> **Problem description**
Both the line with "(hc : opClass" and the line with "simp only [slotOpcode, posClass, h1];" in the records below must appear in the output, along with every line between them, exactly and with nothing added.

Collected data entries

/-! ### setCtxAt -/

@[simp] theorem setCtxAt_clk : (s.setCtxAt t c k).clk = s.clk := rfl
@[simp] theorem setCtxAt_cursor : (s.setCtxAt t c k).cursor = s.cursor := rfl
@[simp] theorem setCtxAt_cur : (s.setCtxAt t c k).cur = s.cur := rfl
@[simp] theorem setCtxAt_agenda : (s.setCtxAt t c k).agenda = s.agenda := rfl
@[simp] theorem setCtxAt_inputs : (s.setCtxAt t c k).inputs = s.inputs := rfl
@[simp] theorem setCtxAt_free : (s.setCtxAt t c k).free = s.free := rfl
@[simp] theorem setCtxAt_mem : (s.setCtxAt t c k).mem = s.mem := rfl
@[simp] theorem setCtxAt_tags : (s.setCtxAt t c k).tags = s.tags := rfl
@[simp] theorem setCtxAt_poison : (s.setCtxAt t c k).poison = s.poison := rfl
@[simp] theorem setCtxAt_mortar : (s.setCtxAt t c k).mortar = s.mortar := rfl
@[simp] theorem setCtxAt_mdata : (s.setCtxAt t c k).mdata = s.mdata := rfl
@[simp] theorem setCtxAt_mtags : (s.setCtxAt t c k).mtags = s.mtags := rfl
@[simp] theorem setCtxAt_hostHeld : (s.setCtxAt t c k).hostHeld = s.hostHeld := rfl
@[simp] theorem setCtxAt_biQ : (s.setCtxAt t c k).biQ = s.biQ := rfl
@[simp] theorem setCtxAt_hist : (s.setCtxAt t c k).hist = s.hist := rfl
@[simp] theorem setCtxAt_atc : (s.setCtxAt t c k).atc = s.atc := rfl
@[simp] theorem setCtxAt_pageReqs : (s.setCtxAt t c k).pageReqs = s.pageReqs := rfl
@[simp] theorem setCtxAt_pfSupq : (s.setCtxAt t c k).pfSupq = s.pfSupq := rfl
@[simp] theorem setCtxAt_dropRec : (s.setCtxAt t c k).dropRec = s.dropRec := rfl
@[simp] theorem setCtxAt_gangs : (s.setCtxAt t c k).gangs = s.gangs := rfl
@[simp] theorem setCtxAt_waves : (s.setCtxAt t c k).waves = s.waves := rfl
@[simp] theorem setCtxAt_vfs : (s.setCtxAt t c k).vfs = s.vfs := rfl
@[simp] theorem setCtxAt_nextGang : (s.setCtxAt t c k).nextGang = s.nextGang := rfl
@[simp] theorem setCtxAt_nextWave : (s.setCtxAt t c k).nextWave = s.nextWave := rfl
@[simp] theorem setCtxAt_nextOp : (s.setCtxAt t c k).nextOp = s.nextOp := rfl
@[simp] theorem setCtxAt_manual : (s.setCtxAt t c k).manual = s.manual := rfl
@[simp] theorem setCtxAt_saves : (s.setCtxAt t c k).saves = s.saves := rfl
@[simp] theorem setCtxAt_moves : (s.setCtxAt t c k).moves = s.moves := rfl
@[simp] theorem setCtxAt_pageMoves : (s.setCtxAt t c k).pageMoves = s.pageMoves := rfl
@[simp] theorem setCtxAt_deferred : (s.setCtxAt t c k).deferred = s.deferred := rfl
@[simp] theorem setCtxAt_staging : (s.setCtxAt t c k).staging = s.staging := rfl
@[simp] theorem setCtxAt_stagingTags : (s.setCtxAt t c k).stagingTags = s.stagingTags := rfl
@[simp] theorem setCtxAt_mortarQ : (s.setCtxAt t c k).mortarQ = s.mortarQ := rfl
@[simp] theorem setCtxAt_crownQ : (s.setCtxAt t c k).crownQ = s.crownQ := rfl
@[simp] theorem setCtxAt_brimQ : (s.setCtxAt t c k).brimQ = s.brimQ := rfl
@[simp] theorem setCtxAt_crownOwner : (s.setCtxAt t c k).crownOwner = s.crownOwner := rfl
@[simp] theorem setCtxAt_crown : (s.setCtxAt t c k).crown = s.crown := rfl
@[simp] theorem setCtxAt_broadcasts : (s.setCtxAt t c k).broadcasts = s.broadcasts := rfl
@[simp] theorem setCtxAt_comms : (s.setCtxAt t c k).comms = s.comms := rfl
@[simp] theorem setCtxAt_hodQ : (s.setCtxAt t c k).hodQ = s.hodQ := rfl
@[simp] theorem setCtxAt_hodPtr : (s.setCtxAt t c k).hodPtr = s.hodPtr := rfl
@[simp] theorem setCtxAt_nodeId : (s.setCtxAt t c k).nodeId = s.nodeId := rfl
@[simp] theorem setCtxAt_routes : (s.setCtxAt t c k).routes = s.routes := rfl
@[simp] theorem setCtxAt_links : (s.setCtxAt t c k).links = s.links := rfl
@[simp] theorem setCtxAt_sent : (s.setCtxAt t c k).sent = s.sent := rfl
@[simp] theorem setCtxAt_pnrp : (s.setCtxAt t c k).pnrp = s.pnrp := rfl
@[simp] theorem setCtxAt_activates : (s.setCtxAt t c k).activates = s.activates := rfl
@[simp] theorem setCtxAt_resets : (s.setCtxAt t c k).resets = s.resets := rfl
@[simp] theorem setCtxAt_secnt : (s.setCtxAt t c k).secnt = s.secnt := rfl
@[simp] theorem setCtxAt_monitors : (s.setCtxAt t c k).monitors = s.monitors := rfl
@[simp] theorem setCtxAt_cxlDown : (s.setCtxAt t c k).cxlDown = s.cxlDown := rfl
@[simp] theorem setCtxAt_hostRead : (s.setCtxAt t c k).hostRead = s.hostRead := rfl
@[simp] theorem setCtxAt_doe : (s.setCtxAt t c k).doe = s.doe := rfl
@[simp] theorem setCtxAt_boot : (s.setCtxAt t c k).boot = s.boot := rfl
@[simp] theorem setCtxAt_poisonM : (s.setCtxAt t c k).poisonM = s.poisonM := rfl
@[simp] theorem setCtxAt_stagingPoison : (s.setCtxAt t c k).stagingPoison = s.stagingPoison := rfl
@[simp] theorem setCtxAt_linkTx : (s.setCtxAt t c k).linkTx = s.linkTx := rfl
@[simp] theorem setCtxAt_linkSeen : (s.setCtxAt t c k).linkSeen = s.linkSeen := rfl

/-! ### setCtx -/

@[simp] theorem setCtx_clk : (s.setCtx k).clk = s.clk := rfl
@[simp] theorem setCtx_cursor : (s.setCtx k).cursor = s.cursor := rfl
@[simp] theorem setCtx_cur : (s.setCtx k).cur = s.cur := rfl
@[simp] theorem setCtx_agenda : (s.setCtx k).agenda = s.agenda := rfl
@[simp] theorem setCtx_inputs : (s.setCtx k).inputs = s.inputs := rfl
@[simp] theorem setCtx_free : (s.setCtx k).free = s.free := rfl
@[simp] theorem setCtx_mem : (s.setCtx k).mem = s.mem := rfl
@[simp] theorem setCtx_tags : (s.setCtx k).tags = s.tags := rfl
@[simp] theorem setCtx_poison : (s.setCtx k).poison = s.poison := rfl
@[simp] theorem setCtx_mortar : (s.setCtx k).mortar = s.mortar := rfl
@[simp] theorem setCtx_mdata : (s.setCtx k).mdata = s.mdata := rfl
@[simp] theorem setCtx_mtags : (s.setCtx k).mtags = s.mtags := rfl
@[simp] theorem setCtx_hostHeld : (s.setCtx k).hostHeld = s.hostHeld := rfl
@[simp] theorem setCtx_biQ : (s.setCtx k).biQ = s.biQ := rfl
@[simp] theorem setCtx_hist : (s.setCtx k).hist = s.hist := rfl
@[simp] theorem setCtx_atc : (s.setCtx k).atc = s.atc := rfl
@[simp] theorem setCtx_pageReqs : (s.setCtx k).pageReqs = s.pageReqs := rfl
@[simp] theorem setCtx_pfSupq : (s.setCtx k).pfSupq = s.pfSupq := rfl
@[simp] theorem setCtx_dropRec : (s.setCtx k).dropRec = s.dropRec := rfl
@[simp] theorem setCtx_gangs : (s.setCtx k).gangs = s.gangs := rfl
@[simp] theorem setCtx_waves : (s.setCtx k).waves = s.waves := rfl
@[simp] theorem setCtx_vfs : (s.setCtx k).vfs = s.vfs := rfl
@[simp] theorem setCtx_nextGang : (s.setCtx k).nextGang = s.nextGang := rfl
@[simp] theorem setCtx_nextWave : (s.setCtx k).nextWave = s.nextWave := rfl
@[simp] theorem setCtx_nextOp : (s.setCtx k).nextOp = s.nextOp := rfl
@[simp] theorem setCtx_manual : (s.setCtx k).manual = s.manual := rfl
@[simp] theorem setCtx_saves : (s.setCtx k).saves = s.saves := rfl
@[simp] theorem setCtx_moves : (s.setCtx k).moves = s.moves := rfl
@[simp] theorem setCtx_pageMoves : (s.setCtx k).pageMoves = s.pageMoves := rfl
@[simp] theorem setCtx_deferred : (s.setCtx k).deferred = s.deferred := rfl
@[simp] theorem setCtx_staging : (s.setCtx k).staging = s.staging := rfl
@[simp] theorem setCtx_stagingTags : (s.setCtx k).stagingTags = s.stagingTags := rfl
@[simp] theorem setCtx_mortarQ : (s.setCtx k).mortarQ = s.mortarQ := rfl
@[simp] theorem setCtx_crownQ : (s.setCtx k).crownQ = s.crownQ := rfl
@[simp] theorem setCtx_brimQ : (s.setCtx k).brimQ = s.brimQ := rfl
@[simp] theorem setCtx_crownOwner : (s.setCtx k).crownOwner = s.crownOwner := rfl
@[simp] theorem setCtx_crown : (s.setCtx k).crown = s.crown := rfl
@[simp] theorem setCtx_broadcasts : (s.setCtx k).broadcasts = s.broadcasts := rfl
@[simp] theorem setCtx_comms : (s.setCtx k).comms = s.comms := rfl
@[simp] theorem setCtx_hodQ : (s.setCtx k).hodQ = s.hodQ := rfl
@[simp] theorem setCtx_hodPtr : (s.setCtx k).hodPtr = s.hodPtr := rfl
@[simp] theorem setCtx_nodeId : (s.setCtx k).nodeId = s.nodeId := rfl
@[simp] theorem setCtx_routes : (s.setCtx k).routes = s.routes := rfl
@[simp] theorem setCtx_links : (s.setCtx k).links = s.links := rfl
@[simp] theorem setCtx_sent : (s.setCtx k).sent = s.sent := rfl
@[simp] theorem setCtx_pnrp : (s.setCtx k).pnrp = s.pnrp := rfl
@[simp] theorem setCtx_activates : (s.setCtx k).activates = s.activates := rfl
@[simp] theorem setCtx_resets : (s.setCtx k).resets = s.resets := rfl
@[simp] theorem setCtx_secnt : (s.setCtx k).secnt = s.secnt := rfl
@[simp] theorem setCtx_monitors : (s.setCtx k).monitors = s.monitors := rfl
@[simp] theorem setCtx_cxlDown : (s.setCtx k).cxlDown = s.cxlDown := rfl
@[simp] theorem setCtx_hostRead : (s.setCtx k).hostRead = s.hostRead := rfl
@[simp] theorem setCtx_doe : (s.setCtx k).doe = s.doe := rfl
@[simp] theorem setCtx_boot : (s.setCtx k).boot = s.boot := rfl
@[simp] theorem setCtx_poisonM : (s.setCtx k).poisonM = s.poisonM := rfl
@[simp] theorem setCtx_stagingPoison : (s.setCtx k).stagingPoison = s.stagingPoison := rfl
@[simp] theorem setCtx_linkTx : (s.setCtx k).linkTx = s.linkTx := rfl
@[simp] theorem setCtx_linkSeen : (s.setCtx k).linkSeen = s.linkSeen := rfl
--
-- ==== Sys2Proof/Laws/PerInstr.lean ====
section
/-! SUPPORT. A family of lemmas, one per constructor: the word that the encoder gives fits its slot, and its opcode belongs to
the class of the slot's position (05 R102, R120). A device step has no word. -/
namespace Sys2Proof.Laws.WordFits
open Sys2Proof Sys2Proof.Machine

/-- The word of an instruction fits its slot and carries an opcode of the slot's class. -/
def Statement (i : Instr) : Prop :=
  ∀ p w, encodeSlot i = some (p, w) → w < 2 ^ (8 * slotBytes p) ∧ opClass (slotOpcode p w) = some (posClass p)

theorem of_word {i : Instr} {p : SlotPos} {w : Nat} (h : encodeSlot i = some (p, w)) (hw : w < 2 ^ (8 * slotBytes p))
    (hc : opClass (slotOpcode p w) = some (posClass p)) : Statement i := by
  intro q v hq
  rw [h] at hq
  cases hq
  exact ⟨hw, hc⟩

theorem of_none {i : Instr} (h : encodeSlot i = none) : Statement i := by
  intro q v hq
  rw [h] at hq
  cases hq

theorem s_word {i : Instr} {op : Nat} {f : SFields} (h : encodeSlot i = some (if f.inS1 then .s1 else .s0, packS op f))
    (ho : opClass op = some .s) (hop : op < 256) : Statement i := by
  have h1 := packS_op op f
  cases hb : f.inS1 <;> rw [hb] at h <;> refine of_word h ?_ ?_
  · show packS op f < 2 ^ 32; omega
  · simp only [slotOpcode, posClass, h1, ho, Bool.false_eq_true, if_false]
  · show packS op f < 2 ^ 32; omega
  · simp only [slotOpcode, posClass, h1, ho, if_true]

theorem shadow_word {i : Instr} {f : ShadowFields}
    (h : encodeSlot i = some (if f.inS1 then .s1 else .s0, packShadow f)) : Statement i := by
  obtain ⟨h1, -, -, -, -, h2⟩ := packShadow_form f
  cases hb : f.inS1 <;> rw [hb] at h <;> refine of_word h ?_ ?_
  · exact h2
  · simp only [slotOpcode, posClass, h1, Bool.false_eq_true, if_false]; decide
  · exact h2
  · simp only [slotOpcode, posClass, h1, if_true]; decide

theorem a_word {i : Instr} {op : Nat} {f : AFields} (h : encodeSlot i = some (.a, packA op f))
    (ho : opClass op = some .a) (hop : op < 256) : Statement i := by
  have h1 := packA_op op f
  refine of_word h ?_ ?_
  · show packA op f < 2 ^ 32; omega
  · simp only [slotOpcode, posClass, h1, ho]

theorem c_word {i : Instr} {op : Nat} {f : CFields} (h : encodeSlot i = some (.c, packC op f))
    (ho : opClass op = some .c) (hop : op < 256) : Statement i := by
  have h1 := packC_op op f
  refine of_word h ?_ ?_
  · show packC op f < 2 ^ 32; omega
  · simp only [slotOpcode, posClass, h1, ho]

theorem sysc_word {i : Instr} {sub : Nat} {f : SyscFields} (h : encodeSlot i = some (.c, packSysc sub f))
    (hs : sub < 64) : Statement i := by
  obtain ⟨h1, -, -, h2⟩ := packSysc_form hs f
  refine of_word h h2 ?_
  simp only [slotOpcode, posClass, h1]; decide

> **Solution to the problem**
    (hc : opClass (slotOpcode p w) = some (posClass p)) : Statement i := by
  intro q v hq
  rw [h] at hq
  cases hq
  exact ⟨hw, hc⟩

theorem of_none {i : Instr} (h : encodeSlot i = none) : Statement i := by
  intro q v hq
  rw [h] at hq
  cases hq

theorem s_word {i : Instr} {op : Nat} {f : SFields} (h : encodeSlot i = some (if f.inS1 then .s1 else .s0, packS op f))
    (ho : opClass op = some .s) (hop : op < 256) : Statement i := by
  have h1 := packS_op op f
  cases hb : f.inS1 <;> rw [hb] at h <;> refine of_word h ?_ ?_
  · show packS op f < 2 ^ 32; omega
  · simp only [slotOpcode, posClass, h1, ho, Bool.false_eq_true, if_false]
  · show packS op f < 2 ^ 32; omega
  · simp only [slotOpcode, posClass, h1, ho, if_true]

theorem shadow_word {i : Instr} {f : ShadowFields}
    (h : encodeSlot i = some (if f.inS1 then .s1 else .s0, packShadow f)) : Statement i := by
  obtain ⟨h1, -, -, -, -, h2⟩ := packShadow_form f
  cases hb : f.inS1 <;> rw [hb] at h <;> refine of_word h ?_ ?_
  · exact h2
  · simp only [slotOpcode, posClass, h1, Bool.false_eq_true, if_false]; decide
  · exact h2
  · simp only [slotOpcode, posClass, h1, if_true]; decide

theorem a_word {i : Instr} {op : Nat} {f : AFields} (h : encodeSlot i = some (.a, packA op f))
    (ho : opClass op = some .a) (hop : op < 256) : Statement i := by
  have h1 := packA_op op f
  refine of_word h ?_ ?_
  · show packA op f < 2 ^ 32; omega
  · simp only [slotOpcode, posClass, h1, ho]

theorem c_word {i : Instr} {op : Nat} {f : CFields} (h : encodeSlot i = some (.c, packC op f))
    (ho : opClass op = some .c) (hop : op < 256) : Statement i := by
  have h1 := packC_op op f
  refine of_word h ?_ ?_
  · show packC op f < 2 ^ 32; omega
  · simp only [slotOpcode, posClass, h1, ho]

theorem sysc_word {i : Instr} {sub : Nat} {f : SyscFields} (h : encodeSlot i = some (.c, packSysc sub f))
    (hs : sub < 64) : Statement i := by
  obtain ⟨h1, -, -, h2⟩ := packSysc_form hs f
  refine of_word h h2 ?_
  simp only [slotOpcode, posClass, h1]; decide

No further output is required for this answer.